§ **Input data**
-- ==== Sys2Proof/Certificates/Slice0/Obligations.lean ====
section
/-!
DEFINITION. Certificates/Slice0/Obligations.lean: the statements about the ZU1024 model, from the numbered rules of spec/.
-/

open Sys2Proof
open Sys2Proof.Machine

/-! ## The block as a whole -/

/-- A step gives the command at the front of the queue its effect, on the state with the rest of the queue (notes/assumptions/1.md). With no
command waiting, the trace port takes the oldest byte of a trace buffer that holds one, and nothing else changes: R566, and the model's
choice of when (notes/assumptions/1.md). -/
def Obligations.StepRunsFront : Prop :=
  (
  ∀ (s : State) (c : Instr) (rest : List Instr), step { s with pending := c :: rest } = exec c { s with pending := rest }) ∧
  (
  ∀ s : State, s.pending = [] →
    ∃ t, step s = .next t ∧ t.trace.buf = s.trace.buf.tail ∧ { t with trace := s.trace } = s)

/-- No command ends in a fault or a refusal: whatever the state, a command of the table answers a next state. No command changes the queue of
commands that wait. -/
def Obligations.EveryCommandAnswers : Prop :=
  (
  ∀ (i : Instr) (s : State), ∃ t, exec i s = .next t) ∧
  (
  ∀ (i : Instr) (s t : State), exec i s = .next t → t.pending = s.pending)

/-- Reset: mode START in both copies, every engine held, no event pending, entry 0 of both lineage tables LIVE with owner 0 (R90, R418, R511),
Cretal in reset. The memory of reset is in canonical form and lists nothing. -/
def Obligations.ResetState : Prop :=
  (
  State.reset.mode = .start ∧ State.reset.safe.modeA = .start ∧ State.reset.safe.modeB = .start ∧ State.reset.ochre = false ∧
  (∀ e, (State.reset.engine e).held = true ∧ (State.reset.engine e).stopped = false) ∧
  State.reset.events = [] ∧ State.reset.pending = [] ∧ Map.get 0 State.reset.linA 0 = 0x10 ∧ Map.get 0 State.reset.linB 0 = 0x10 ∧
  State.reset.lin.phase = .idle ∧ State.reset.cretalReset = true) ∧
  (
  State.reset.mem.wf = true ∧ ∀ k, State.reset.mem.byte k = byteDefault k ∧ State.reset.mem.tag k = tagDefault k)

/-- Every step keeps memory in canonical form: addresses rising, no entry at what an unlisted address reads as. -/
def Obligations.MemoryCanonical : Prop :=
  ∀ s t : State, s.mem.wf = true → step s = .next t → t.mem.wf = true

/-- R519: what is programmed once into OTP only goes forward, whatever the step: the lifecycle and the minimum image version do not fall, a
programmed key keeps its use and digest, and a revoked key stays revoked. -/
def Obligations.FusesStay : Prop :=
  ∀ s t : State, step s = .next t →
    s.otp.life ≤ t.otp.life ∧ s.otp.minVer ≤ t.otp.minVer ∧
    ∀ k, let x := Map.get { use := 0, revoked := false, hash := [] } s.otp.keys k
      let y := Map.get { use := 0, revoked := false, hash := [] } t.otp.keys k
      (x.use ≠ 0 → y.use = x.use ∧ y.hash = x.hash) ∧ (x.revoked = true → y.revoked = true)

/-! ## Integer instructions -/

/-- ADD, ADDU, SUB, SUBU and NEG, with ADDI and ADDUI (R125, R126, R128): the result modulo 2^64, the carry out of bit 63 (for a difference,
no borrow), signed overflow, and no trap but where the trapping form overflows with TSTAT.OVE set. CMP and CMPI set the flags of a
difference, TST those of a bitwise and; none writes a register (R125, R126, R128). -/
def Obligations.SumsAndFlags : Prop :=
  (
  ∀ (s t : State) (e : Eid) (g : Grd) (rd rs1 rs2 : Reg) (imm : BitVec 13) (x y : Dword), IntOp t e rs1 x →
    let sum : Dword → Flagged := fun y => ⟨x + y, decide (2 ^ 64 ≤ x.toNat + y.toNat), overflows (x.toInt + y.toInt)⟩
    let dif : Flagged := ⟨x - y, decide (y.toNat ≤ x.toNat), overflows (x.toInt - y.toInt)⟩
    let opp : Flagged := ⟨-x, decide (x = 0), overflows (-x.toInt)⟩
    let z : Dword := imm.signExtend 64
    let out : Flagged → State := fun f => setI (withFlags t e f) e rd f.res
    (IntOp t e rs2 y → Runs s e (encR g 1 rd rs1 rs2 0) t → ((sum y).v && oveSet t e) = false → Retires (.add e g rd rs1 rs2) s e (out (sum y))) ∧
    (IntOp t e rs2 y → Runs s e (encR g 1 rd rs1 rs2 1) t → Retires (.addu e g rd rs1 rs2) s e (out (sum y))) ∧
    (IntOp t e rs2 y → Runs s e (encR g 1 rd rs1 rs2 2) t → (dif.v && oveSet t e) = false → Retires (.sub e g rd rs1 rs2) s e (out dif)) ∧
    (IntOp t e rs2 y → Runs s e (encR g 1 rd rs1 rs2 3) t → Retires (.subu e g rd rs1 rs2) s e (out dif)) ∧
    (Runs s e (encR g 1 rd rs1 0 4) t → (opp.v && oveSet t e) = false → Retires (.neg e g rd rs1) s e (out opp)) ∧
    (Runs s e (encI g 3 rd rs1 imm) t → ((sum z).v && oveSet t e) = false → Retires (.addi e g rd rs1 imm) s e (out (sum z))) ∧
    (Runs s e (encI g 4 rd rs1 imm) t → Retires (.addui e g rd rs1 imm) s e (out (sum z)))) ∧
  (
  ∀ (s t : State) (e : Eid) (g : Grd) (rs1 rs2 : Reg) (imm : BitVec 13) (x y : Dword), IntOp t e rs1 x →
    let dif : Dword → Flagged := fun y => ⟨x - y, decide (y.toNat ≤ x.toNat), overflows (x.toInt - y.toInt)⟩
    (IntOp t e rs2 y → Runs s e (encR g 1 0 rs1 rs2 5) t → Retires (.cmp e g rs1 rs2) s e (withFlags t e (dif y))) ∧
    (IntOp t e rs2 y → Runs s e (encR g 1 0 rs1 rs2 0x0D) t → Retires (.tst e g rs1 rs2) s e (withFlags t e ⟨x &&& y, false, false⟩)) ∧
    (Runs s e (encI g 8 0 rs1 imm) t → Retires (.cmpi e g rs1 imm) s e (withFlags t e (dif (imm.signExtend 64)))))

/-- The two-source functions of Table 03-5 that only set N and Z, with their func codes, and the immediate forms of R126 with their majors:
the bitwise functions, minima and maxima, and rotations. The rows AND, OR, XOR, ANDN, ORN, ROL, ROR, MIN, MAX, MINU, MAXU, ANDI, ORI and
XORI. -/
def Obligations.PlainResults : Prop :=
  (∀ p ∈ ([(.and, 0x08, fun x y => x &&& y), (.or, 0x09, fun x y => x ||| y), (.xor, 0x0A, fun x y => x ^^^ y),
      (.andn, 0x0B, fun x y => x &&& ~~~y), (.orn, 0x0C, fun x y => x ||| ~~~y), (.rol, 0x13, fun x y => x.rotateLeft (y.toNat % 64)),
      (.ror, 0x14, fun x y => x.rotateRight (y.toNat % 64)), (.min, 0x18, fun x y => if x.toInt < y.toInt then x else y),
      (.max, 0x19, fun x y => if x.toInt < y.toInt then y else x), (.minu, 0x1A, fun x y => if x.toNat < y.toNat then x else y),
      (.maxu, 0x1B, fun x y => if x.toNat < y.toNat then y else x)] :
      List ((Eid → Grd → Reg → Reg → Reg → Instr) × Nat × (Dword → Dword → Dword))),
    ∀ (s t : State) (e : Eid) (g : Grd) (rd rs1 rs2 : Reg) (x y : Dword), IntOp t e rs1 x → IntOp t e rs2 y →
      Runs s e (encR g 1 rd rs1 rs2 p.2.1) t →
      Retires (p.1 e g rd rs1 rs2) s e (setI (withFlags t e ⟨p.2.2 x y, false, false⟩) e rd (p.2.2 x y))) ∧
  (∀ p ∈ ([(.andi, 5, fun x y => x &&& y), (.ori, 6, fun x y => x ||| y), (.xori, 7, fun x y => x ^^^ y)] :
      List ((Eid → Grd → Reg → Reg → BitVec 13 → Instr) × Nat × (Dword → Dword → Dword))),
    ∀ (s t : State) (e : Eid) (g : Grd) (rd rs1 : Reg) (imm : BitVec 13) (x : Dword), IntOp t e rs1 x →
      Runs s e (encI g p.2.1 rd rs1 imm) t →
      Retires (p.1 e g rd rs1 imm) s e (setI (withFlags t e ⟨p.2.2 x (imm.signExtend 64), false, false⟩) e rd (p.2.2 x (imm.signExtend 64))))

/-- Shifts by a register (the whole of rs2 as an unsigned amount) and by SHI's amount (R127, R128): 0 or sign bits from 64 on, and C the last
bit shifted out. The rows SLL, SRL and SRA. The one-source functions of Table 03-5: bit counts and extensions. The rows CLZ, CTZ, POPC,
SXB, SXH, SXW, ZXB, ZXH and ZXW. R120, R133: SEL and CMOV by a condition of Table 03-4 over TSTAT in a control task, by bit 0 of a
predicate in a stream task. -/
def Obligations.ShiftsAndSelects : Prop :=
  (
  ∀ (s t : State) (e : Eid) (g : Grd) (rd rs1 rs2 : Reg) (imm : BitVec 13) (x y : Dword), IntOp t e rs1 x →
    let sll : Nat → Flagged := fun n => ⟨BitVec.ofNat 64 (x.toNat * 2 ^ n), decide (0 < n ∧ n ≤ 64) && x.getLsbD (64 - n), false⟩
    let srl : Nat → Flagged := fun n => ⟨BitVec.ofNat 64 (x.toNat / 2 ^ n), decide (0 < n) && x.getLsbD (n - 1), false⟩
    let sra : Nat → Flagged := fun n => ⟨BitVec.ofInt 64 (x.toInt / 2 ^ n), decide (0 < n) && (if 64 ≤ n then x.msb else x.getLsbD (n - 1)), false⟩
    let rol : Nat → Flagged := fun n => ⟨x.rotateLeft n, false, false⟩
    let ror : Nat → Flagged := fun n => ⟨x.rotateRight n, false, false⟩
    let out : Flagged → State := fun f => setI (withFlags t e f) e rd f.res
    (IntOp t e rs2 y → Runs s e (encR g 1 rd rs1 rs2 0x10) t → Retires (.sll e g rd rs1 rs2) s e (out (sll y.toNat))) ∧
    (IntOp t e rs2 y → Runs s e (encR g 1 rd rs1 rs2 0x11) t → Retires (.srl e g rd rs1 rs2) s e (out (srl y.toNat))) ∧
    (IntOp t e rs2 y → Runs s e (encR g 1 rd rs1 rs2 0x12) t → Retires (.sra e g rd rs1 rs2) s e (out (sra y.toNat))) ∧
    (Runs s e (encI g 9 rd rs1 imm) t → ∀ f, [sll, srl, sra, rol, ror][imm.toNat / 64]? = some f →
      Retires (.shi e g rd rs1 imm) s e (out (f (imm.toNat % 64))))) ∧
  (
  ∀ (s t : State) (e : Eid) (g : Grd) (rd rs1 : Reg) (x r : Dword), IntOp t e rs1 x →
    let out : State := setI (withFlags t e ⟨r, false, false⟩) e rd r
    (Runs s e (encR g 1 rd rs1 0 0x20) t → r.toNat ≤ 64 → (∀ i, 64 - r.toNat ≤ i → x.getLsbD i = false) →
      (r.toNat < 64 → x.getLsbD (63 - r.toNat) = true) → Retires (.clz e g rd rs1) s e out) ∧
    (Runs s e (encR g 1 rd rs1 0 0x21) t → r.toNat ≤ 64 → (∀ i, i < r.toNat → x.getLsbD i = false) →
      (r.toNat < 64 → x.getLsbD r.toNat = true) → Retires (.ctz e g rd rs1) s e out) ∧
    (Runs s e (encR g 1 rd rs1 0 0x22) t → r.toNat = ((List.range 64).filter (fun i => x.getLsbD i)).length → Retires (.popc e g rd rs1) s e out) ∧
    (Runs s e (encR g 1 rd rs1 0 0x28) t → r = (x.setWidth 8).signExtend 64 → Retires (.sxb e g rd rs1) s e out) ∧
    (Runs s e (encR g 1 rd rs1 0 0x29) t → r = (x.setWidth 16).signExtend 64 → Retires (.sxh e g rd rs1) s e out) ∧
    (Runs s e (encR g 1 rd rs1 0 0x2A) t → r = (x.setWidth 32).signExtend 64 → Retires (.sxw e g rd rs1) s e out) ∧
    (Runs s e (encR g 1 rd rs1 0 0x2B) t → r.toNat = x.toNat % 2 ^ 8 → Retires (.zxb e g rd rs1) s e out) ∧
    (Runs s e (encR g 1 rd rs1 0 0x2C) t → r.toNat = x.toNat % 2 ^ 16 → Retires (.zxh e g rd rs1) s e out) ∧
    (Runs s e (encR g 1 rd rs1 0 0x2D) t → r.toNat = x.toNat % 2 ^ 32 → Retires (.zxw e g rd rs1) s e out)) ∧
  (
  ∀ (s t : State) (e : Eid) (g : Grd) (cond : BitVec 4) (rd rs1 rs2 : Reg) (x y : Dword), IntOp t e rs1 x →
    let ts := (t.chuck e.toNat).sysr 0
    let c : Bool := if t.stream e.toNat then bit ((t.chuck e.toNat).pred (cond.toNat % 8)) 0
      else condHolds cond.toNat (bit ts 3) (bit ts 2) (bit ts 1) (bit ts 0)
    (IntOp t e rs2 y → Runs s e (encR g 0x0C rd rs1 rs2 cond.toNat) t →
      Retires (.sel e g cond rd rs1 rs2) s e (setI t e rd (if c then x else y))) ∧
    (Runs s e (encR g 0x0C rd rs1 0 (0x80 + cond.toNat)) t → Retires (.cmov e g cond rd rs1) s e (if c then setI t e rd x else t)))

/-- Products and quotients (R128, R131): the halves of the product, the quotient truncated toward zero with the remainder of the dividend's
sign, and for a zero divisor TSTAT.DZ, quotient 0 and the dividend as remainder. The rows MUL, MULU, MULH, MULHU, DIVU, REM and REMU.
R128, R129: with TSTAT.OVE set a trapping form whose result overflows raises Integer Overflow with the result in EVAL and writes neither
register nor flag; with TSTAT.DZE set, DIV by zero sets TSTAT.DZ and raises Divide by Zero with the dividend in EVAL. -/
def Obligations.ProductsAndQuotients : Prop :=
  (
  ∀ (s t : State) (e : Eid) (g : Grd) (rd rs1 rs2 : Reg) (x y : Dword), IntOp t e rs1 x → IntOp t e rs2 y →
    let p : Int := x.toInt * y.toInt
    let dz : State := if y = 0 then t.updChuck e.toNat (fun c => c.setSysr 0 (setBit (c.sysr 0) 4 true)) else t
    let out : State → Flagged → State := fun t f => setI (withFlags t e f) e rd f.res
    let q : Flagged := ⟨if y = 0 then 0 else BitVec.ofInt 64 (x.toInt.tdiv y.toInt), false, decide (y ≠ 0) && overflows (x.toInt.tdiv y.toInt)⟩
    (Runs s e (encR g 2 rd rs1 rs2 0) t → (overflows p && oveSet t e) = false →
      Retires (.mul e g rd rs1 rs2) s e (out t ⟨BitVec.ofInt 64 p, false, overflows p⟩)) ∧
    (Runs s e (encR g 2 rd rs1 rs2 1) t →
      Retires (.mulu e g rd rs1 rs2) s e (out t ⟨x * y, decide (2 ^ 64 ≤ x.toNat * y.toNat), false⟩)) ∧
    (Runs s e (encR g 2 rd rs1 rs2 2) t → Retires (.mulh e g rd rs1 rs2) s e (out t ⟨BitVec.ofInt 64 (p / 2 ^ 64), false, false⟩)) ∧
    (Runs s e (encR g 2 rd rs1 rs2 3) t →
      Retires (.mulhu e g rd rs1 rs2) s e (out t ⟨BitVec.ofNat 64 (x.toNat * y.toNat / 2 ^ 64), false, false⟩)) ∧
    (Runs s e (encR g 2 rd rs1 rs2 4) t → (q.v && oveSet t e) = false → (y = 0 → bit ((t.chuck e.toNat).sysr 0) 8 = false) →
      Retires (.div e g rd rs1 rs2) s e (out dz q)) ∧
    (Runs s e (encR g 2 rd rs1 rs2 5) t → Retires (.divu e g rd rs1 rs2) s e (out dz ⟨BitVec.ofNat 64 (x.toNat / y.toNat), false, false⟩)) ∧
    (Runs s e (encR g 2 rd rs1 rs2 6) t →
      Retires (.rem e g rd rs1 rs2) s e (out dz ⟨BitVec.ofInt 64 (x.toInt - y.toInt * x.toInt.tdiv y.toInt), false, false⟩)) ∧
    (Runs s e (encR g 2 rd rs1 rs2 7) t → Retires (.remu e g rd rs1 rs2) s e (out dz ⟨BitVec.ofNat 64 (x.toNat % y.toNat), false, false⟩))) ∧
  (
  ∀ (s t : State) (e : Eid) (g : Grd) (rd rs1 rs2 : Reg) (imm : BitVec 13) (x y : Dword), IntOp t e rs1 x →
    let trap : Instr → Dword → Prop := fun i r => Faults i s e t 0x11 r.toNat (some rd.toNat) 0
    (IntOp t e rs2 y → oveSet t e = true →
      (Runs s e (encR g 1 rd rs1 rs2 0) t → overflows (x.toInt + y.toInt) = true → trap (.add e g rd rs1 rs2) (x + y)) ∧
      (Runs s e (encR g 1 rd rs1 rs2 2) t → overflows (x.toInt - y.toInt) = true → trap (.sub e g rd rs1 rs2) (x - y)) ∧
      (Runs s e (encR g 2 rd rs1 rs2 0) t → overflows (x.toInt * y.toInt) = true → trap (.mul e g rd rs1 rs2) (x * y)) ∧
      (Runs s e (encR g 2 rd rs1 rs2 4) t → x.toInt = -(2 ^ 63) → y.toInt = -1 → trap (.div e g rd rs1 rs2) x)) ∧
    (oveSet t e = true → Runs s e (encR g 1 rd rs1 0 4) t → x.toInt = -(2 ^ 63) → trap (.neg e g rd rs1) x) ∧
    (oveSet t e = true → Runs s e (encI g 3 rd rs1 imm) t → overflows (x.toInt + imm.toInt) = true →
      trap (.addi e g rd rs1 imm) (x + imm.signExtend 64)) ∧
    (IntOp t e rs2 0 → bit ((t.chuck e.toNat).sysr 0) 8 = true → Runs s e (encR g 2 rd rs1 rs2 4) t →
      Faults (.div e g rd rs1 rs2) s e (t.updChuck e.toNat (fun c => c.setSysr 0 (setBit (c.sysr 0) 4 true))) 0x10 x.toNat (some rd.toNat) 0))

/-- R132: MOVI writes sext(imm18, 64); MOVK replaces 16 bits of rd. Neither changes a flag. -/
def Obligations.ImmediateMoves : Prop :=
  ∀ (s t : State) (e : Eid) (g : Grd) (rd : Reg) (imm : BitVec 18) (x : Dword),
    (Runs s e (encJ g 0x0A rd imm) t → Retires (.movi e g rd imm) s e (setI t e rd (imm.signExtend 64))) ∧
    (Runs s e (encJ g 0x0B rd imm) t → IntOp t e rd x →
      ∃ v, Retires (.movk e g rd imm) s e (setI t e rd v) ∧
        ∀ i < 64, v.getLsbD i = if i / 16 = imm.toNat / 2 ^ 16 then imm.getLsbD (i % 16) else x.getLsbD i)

§ **Exercise directions**
Each line above that has the word "remainder" should be copied.

§ **Your solution**
/-- Products and quotients (R128, R131): the halves of the product, the quotient truncated toward zero with the remainder of the dividend's
sign, and for a zero divisor TSTAT.DZ, quotient 0 and the dividend as remainder. The rows MUL, MULU, MULH, MULHU, DIVU, REM and REMU.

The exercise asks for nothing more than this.